* _ABOUT THIS TASK_
Please repeat every line below exactly, from the first to the last.
═════ RECORDS SUPPLIED
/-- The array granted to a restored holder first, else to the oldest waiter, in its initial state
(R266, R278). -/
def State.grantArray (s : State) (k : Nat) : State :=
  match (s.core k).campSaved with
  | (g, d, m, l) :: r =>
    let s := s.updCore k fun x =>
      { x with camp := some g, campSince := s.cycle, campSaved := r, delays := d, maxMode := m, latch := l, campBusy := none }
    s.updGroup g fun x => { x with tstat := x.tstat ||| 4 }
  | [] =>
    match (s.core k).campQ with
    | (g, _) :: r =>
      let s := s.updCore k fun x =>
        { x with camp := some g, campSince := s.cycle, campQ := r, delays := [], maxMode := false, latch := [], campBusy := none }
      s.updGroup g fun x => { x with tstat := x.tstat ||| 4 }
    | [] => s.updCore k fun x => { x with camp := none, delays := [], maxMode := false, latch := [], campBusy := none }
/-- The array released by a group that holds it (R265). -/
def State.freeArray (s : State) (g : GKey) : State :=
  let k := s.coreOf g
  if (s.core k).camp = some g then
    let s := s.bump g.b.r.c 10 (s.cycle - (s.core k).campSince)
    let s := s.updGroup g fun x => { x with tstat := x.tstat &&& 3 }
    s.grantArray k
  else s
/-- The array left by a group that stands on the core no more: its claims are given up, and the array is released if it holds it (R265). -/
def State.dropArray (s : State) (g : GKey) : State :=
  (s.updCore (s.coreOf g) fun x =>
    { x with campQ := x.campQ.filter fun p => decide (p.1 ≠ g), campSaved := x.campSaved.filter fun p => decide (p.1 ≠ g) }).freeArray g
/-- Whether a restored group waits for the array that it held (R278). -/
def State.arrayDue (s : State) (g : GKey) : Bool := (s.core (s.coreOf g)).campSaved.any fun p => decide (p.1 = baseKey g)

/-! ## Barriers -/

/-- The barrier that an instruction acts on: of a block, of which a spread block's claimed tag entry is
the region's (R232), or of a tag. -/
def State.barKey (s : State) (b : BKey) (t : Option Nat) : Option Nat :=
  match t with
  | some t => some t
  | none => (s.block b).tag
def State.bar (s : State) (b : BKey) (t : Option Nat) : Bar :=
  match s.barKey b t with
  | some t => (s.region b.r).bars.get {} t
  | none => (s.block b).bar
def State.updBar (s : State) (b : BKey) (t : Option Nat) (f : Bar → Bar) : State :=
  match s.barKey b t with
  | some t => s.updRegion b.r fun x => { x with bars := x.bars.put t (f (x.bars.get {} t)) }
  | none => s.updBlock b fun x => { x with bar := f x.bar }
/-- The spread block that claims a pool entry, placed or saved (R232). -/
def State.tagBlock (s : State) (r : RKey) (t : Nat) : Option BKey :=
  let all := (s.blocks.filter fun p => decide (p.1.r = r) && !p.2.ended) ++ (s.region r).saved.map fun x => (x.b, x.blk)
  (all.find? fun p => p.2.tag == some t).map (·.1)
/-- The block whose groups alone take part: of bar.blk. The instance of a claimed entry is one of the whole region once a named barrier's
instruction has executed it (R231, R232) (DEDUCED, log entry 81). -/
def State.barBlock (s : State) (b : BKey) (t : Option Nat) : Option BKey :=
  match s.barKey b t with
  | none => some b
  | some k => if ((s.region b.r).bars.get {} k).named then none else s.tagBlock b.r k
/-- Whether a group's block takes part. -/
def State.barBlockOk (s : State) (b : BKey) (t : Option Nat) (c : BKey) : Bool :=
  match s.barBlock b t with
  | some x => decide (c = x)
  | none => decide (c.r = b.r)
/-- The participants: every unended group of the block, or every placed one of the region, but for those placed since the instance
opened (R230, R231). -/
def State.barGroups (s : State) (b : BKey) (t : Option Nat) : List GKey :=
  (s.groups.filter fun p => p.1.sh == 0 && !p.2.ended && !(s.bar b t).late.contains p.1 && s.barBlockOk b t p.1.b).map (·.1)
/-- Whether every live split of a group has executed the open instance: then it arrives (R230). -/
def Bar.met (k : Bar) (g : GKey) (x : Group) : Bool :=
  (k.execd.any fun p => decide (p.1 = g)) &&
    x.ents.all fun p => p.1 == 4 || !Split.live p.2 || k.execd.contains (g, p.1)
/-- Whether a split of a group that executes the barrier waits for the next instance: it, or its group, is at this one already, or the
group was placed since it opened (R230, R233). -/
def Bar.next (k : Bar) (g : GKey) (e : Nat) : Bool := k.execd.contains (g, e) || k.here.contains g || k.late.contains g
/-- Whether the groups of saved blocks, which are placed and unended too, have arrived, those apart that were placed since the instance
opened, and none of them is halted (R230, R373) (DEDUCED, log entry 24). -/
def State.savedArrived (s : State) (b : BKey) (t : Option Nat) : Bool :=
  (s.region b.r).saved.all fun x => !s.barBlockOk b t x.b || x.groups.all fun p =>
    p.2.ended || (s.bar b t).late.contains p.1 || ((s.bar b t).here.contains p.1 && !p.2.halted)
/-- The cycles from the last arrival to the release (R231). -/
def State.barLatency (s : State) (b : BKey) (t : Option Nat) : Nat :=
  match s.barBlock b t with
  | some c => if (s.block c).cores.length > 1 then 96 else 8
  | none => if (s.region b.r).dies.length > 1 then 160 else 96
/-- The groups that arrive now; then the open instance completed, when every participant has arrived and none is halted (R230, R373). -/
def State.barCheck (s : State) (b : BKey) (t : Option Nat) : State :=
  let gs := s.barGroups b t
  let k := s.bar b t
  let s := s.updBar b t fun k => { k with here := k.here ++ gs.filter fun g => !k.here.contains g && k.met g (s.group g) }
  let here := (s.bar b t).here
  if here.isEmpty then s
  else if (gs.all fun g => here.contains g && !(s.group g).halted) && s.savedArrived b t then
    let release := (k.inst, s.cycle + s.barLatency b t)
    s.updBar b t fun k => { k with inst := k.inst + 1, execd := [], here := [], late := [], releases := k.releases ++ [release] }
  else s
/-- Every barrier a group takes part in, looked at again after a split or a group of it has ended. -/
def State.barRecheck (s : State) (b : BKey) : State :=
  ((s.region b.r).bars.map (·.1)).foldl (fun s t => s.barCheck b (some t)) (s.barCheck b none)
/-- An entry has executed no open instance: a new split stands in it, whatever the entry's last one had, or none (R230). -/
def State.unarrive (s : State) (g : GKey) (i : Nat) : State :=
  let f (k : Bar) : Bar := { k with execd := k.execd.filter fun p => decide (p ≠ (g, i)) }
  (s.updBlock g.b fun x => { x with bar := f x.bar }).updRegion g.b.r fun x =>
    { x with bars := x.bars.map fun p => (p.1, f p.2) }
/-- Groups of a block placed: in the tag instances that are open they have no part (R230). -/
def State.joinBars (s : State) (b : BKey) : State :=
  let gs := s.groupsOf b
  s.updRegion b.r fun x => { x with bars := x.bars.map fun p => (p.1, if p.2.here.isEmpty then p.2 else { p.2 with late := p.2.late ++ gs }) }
══════════
* _RESULT OF THE EXERCISE_
/-- The array granted to a restored holder first, else to the oldest waiter, in its initial state
(R266, R278). -/
def State.grantArray (s : State) (k : Nat) : State :=
  match (s.core k).campSaved with
  | (g, d, m, l) :: r =>
    let s := s.updCore k fun x =>
      { x with camp := some g, campSince := s.cycle, campSaved := r, delays := d, maxMode := m, latch := l, campBusy := none }
    s.updGroup g fun x => { x with tstat := x.tstat ||| 4 }
  | [] =>
    match (s.core k).campQ with
    | (g, _) :: r =>
      let s := s.updCore k fun x =>
        { x with camp := some g, campSince := s.cycle, campQ := r, delays := [], maxMode := false, latch := [], campBusy := none }
      s.updGroup g fun x => { x with tstat := x.tstat ||| 4 }
    | [] => s.updCore k fun x => { x with camp := none, delays := [], maxMode := false, latch := [], campBusy := none }
/-- The array released by a group that holds it (R265). -/
def State.freeArray (s : State) (g : GKey) : State :=
  let k := s.coreOf g
  if (s.core k).camp = some g then
    let s := s.bump g.b.r.c 10 (s.cycle - (s.core k).campSince)
    let s := s.updGroup g fun x => { x with tstat := x.tstat &&& 3 }
    s.grantArray k
  else s
/-- The array left by a group that stands on the core no more: its claims are given up, and the array is released if it holds it (R265). -/
def State.dropArray (s : State) (g : GKey) : State :=
  (s.updCore (s.coreOf g) fun x =>
    { x with campQ := x.campQ.filter fun p => decide (p.1 ≠ g), campSaved := x.campSaved.filter fun p => decide (p.1 ≠ g) }).freeArray g
/-- Whether a restored group waits for the array that it held (R278). -/
def State.arrayDue (s : State) (g : GKey) : Bool := (s.core (s.coreOf g)).campSaved.any fun p => decide (p.1 = baseKey g)

/-! ## Barriers -/

/-- The barrier that an instruction acts on: of a block, of which a spread block's claimed tag entry is
the region's (R232), or of a tag. -/
def State.barKey (s : State) (b : BKey) (t : Option Nat) : Option Nat :=
  match t with
  | some t => some t
  | none => (s.block b).tag
def State.bar (s : State) (b : BKey) (t : Option Nat) : Bar :=
  match s.barKey b t with
  | some t => (s.region b.r).bars.get {} t
  | none => (s.block b).bar
def State.updBar (s : State) (b : BKey) (t : Option Nat) (f : Bar → Bar) : State :=
  match s.barKey b t with
  | some t => s.updRegion b.r fun x => { x with bars := x.bars.put t (f (x.bars.get {} t)) }
  | none => s.updBlock b fun x => { x with bar := f x.bar }
/-- The spread block that claims a pool entry, placed or saved (R232). -/
def State.tagBlock (s : State) (r : RKey) (t : Nat) : Option BKey :=
  let all := (s.blocks.filter fun p => decide (p.1.r = r) && !p.2.ended) ++ (s.region r).saved.map fun x => (x.b, x.blk)
  (all.find? fun p => p.2.tag == some t).map (·.1)
/-- The block whose groups alone take part: of bar.blk. The instance of a claimed entry is one of the whole region once a named barrier's
instruction has executed it (R231, R232) (DEDUCED, log entry 81). -/
def State.barBlock (s : State) (b : BKey) (t : Option Nat) : Option BKey :=
  match s.barKey b t with
  | none => some b
  | some k => if ((s.region b.r).bars.get {} k).named then none else s.tagBlock b.r k
/-- Whether a group's block takes part. -/
def State.barBlockOk (s : State) (b : BKey) (t : Option Nat) (c : BKey) : Bool :=
  match s.barBlock b t with
  | some x => decide (c = x)
  | none => decide (c.r = b.r)
/-- The participants: every unended group of the block, or every placed one of the region, but for those placed since the instance
opened (R230, R231). -/
def State.barGroups (s : State) (b : BKey) (t : Option Nat) : List GKey :=
  (s.groups.filter fun p => p.1.sh == 0 && !p.2.ended && !(s.bar b t).late.contains p.1 && s.barBlockOk b t p.1.b).map (·.1)
/-- Whether every live split of a group has executed the open instance: then it arrives (R230). -/
def Bar.met (k : Bar) (g : GKey) (x : Group) : Bool :=
  (k.execd.any fun p => decide (p.1 = g)) &&
    x.ents.all fun p => p.1 == 4 || !Split.live p.2 || k.execd.contains (g, p.1)
/-- Whether a split of a group that executes the barrier waits for the next instance: it, or its group, is at this one already, or the
group was placed since it opened (R230, R233). -/
def Bar.next (k : Bar) (g : GKey) (e : Nat) : Bool := k.execd.contains (g, e) || k.here.contains g || k.late.contains g
/-- Whether the groups of saved blocks, which are placed and unended too, have arrived, those apart that were placed since the instance
opened, and none of them is halted (R230, R373) (DEDUCED, log entry 24). -/
def State.savedArrived (s : State) (b : BKey) (t : Option Nat) : Bool :=
  (s.region b.r).saved.all fun x => !s.barBlockOk b t x.b || x.groups.all fun p =>
    p.2.ended || (s.bar b t).late.contains p.1 || ((s.bar b t).here.contains p.1 && !p.2.halted)
/-- The cycles from the last arrival to the release (R231). -/
def State.barLatency (s : State) (b : BKey) (t : Option Nat) : Nat :=
  match s.barBlock b t with
  | some c => if (s.block c).cores.length > 1 then 96 else 8
  | none => if (s.region b.r).dies.length > 1 then 160 else 96
/-- The groups that arrive now; then the open instance completed, when every participant has arrived and none is halted (R230, R373). -/
def State.barCheck (s : State) (b : BKey) (t : Option Nat) : State :=
  let gs := s.barGroups b t
  let k := s.bar b t
  let s := s.updBar b t fun k => { k with here := k.here ++ gs.filter fun g => !k.here.contains g && k.met g (s.group g) }
  let here := (s.bar b t).here
  if here.isEmpty then s
  else if (gs.all fun g => here.contains g && !(s.group g).halted) && s.savedArrived b t then
    let release := (k.inst, s.cycle + s.barLatency b t)
    s.updBar b t fun k => { k with inst := k.inst + 1, execd := [], here := [], late := [], releases := k.releases ++ [release] }
  else s
/-- Every barrier a group takes part in, looked at again after a split or a group of it has ended. -/
def State.barRecheck (s : State) (b : BKey) : State :=
  ((s.region b.r).bars.map (·.1)).foldl (fun s t => s.barCheck b (some t)) (s.barCheck b none)
/-- An entry has executed no open instance: a new split stands in it, whatever the entry's last one had, or none (R230). -/
def State.unarrive (s : State) (g : GKey) (i : Nat) : State :=
  let f (k : Bar) : Bar := { k with execd := k.execd.filter fun p => decide (p ≠ (g, i)) }
  (s.updBlock g.b fun x => { x with bar := f x.bar }).updRegion g.b.r fun x =>
    { x with bars := x.bars.map fun p => (p.1, f p.2) }
/-- Groups of a block placed: in the tag instances that are open they have no part (R230). -/
def State.joinBars (s : State) (b : BKey) : State :=
  let gs := s.groupsOf b
  s.updRegion b.r fun x => { x with bars := x.bars.map fun p => (p.1, if p.2.here.isEmpty then p.2 else { p.2 with late := p.2.late ++ gs }) }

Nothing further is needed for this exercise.